The oldest art objects in the world were discovered in a South African cave. Dating from 75,000 years ago, these small drilled snail shells could have no other function than to have been strung on a string as a necklace. South Africa was one of the cradles of the human species. One of the defining characteristics of the human species is the creation of art (from Latin "ars", meaning worked or formed from basic material).

The scattered tribes of Khoisan peoples moving into South Africa from around 10,000 BC had their own distinct art styles, evident today in numerous cave paintings. They were superseded by the Bantu and Nguni peoples, which developed their own vocabularies of art forms. In the 20th century, traditional tribal forms of art were scattered and re-melded by the divisive policies of apartheid.

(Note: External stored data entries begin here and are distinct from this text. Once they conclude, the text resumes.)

/-! ## Press core windows (R231): core `i`'s window stands at 2^33 + 0x100 * i, outside the house-core map -/

def rPCW_SUB : RegRow := { name := "PCW_SUB0..7", base := 0x200000040, n1 := 16, s1 := 0x100, n2 := 8, s2 := 4, rw := 0xFFFFFFFF, hook := .pcwSub }
def rPCW_SUBSTS : RegRow := { name := "PCW_SUBSTS", base := 0x200000060, n1 := 16, s1 := 0x100 }
def rSMP_REQ0 : RegRow := { name := "PCW_SMP_REQ0", base := 0x200000080, n1 := 16, s1 := 0x100, rw := 0xFFFC0FFF }
def rSMP_REQ1 : RegRow := { name := "PCW_SMP_REQ1", base := 0x200000084, n1 := 16, s1 := 0x100, rw := 0x1FFFFF }
/-- PCW_NEXT, PCW_DONE, PCW_FAULT, PCW_D0..7, PCW_SMP_REQ2, _RG, _B, PCW_STG_POST, _STS: no storage of their own. -/
def rPCW_NEXT : RegRow := { name := "PCW_NEXT", base := 0x200000000, n1 := 16, s1 := 0x100, hook := .pcwNext }
def rPCW_DONE : RegRow := { name := "PCW_DONE", base := 0x200000004, n1 := 16, s1 := 0x100, act := 0xFFFFFFFF, hook := .pcwDone }
def rPCW_FAULT : RegRow := { name := "PCW_FAULT", base := 0x200000008, n1 := 16, s1 := 0x100, act := 0xFFFFFFFF, hook := .pcwFault }
def rPCW_D : RegRow := { name := "PCW_D0..7", base := 0x200000020, n1 := 16, s1 := 0x100, n2 := 8, s2 := 4, hook := .pcwNext }
def rSMP_REQ2 : RegRow := { name := "PCW_SMP_REQ2", base := 0x200000088, n1 := 16, s1 := 0x100, act := 0x1FFFFF, hook := .pcwSmpReq }
def rSMP_RG : RegRow := { name := "PCW_SMP_RG", base := 0x20000008C, n1 := 16, s1 := 0x100, hook := .pcwSmpB }
def rSMP_B : RegRow := { name := "PCW_SMP_B", base := 0x200000090, n1 := 16, s1 := 0x100, hook := .pcwSmpB }
def rSTG_POST : RegRow := { name := "PCW_STG_POST", base := 0x2000000A0, n1 := 16, s1 := 0x100, act := 0xFFF0003F, hook := .pcwStg }
def rSTG_STS : RegRow := { name := "PCW_STG_STS", base := 0x2000000A4, n1 := 16, s1 := 0x100, hook := .pcwStg }

/-- The registers of the press core windows. -/
def regsPCW : List RegRow :=
  [rPCW_SUB, rPCW_SUBSTS, rSMP_REQ0, rSMP_REQ1, rPCW_NEXT, rPCW_DONE, rPCW_FAULT, rPCW_D, rSMP_REQ2, rSMP_RG, rSMP_B, rSTG_POST, rSTG_STS]


/-! ## DMA (0x100E_0000) and QUE (0x1013_0000): spec/15 -/

def rDMA_CTRL : RegRow := { name := "DMA_CTRL", base := 0x100E0000, rw := 1, hook := .dmaCtrl }
/-- DMA_ACTIVE: which channels are in RUN. -/
def rDMA_ACTIVE : RegRow := { name := "DMA_ACTIVE", base := 0x100E0004, hook := .dmaActive }
def rDMA_POISON : RegRow := { name := "DMA_POISON_CNT", base := 0x100E0008 }
def rDMA_TLOST : RegRow := { name := "DMA_TRIG_LOST", base := 0x100E000C }
def rDMA_CFG : RegRow := { name := "DMA_CHn_CFG", base := 0x100E0100, n1 := 16, s1 := 0x40, reset := 0x003C0000, rw := 0xFFFC3C00, who := .worldS, whoMask := 0x40000000, hook := .dmaCfg }
def rDMA_CMD : RegRow := { name := "DMA_CHn_CMD", base := 0x100E0104, n1 := 16, s1 := 0x40, act := 7, hook := .dmaCmd }
def rDMA_STAT : RegRow := { name := "DMA_CHn_STAT", base := 0x100E0108, n1 := 16, s1 := 0x40, w1c := 0xF }
def rDMA_DESC : RegRow := { name := "DMA_CHn_DESC", base := 0x100E010C, n1 := 16, s1 := 0x40, rw := 0xFFFFFFE0, hook := .dmaDesc }
def rDMA_CUR : RegRow := { name := "DMA_CHn_CUR", base := 0x100E0110, n1 := 16, s1 := 0x40 }
def rDMA_REM : RegRow := { name := "DMA_CHn_REM", base := 0x100E0114, n1 := 16, s1 := 0x40 }
/-- DMA_CHn_SADR, _DADR (j 0, 1). -/
def rDMA_ADR : RegRow := { name := "DMA_CHn_SADR/DADR", base := 0x100E0118, n1 := 16, s1 := 0x40, n2 := 2, s2 := 4 }
def rDMA_DONE : RegRow := { name := "DMA_CHn_DONE", base := 0x100E0120, n1 := 16, s1 := 0x40 }
def rDMA_EADR : RegRow := { name := "DMA_CHn_ERRADDR", base := 0x100E0124, n1 := 16, s1 := 0x40 }
def rDMA_EARLY : RegRow := { name := "DMA_CHn_DBEARLY", base := 0x100E0128, n1 := 16, s1 := 0x40 }

/-- The registers of DMA. -/
def regsDMA : List RegRow :=
  [rDMA_CTRL, rDMA_ACTIVE, rDMA_POISON, rDMA_TLOST, rDMA_CFG, rDMA_CMD, rDMA_STAT, rDMA_DESC, rDMA_CUR, rDMA_REM, rDMA_ADR, rDMA_DONE,
   rDMA_EADR, rDMA_EARLY]

/-- QUE_NE: which mailboxes are not empty. -/
def rQUE_NE : RegRow := { name := "QUE_NE", base := 0x10130000, hook := .queNe }
def rQUE_NE_EN : RegRow := { name := "QUE_NE_EN", base := 0x10130004, rw := 0xFFFFFFFF }
def rQUE_STALE_STAT : RegRow := { name := "QUE_STALE_STAT", base := 0x10130008, w1c := 0xFFFFFFFF }
def rQUE_STALE_EN : RegRow := { name := "QUE_STALE_EN", base := 0x1013000C, rw := 0xFFFFFFFF }
/-- QUE_RES: the reading master's own copy. -/
def rQUE_RES : RegRow := { name := "QUE_RES", base := 0x10130010, hook := .queRes }
def rQUE_XLOST : RegRow := { name := "QUE_XLOST", base := 0x10130020 }
def rQUE_XRESETS : RegRow := { name := "QUE_XRESETS", base := 0x10130024 }
def rQUE_CFG : RegRow := { name := "QUE_CFGq", base := 0x10130100, n1 := 32, s1 := 0x20, reset := 0x40000, rw := 0xC0070000, who := .worldS, hook := .queCfg }
def rQUE_MASK : RegRow := { name := "QUE_MASKq", base := 0x10130104, n1 := 32, s1 := 0x20, reset := 0x00070007, rw := 0xFFFFFFFF, who := .worldS, hook := .queMask }
def rQUE_PUSH : RegRow := { name := "QUE_PUSHq", base := 0x10130108, n1 := 32, s1 := 0x20, act := 0xFFFFFFFF, hook := .quePush }
def rQUE_POP : RegRow := { name := "QUE_POPq", base := 0x1013010C, n1 := 32, s1 := 0x20, hook := .quePop }
def rQUE_STAT : RegRow := { name := "QUE_STATq", base := 0x10130110, n1 := 32, s1 := 0x20, w1c := 0x40000000, hook := .queStat }
def rQUE_STALE : RegRow := { name := "QUE_STALEq", base := 0x10130114, n1 := 32, s1 := 0x20, reset := 0x2710, rw := 0xFFFFFF }
def rQUE_DROP : RegRow := { name := "QUE_DROPq", base := 0x10130118, n1 := 32, s1 := 0x20 }

/-- The registers of QUE. -/
def regsQUE : List RegRow :=
  [rQUE_NE, rQUE_NE_EN, rQUE_STALE_STAT, rQUE_STALE_EN, rQUE_RES, rQUE_XLOST, rQUE_XRESETS, rQUE_CFG, rQUE_MASK, rQUE_PUSH, rQUE_POP,
   rQUE_STAT, rQUE_STALE, rQUE_DROP]

end Sys2Proof.Machine
end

New forms of art emerged in the mines and townships: a dynamic art using materials ranging from plastic strips to bicycle spokes. The Dutch-influenced folk art of the Afrikaner Trekboer and the urban white artists earnestly following changing European traditions from the 1850s onwards also contributed to this eclectic mix, which continues to evolve today.

One form of art developed during the apartheid period. This new characterisation was termed "township art" and became common in the 1960s and 1970s. This art style tended to depict scenes from the everyday life of poor black individuals in South Africa. Common visual elements in this art style are dilapidated houses, women washing clothes, penny whistlers, and black mother-and-child tableaux.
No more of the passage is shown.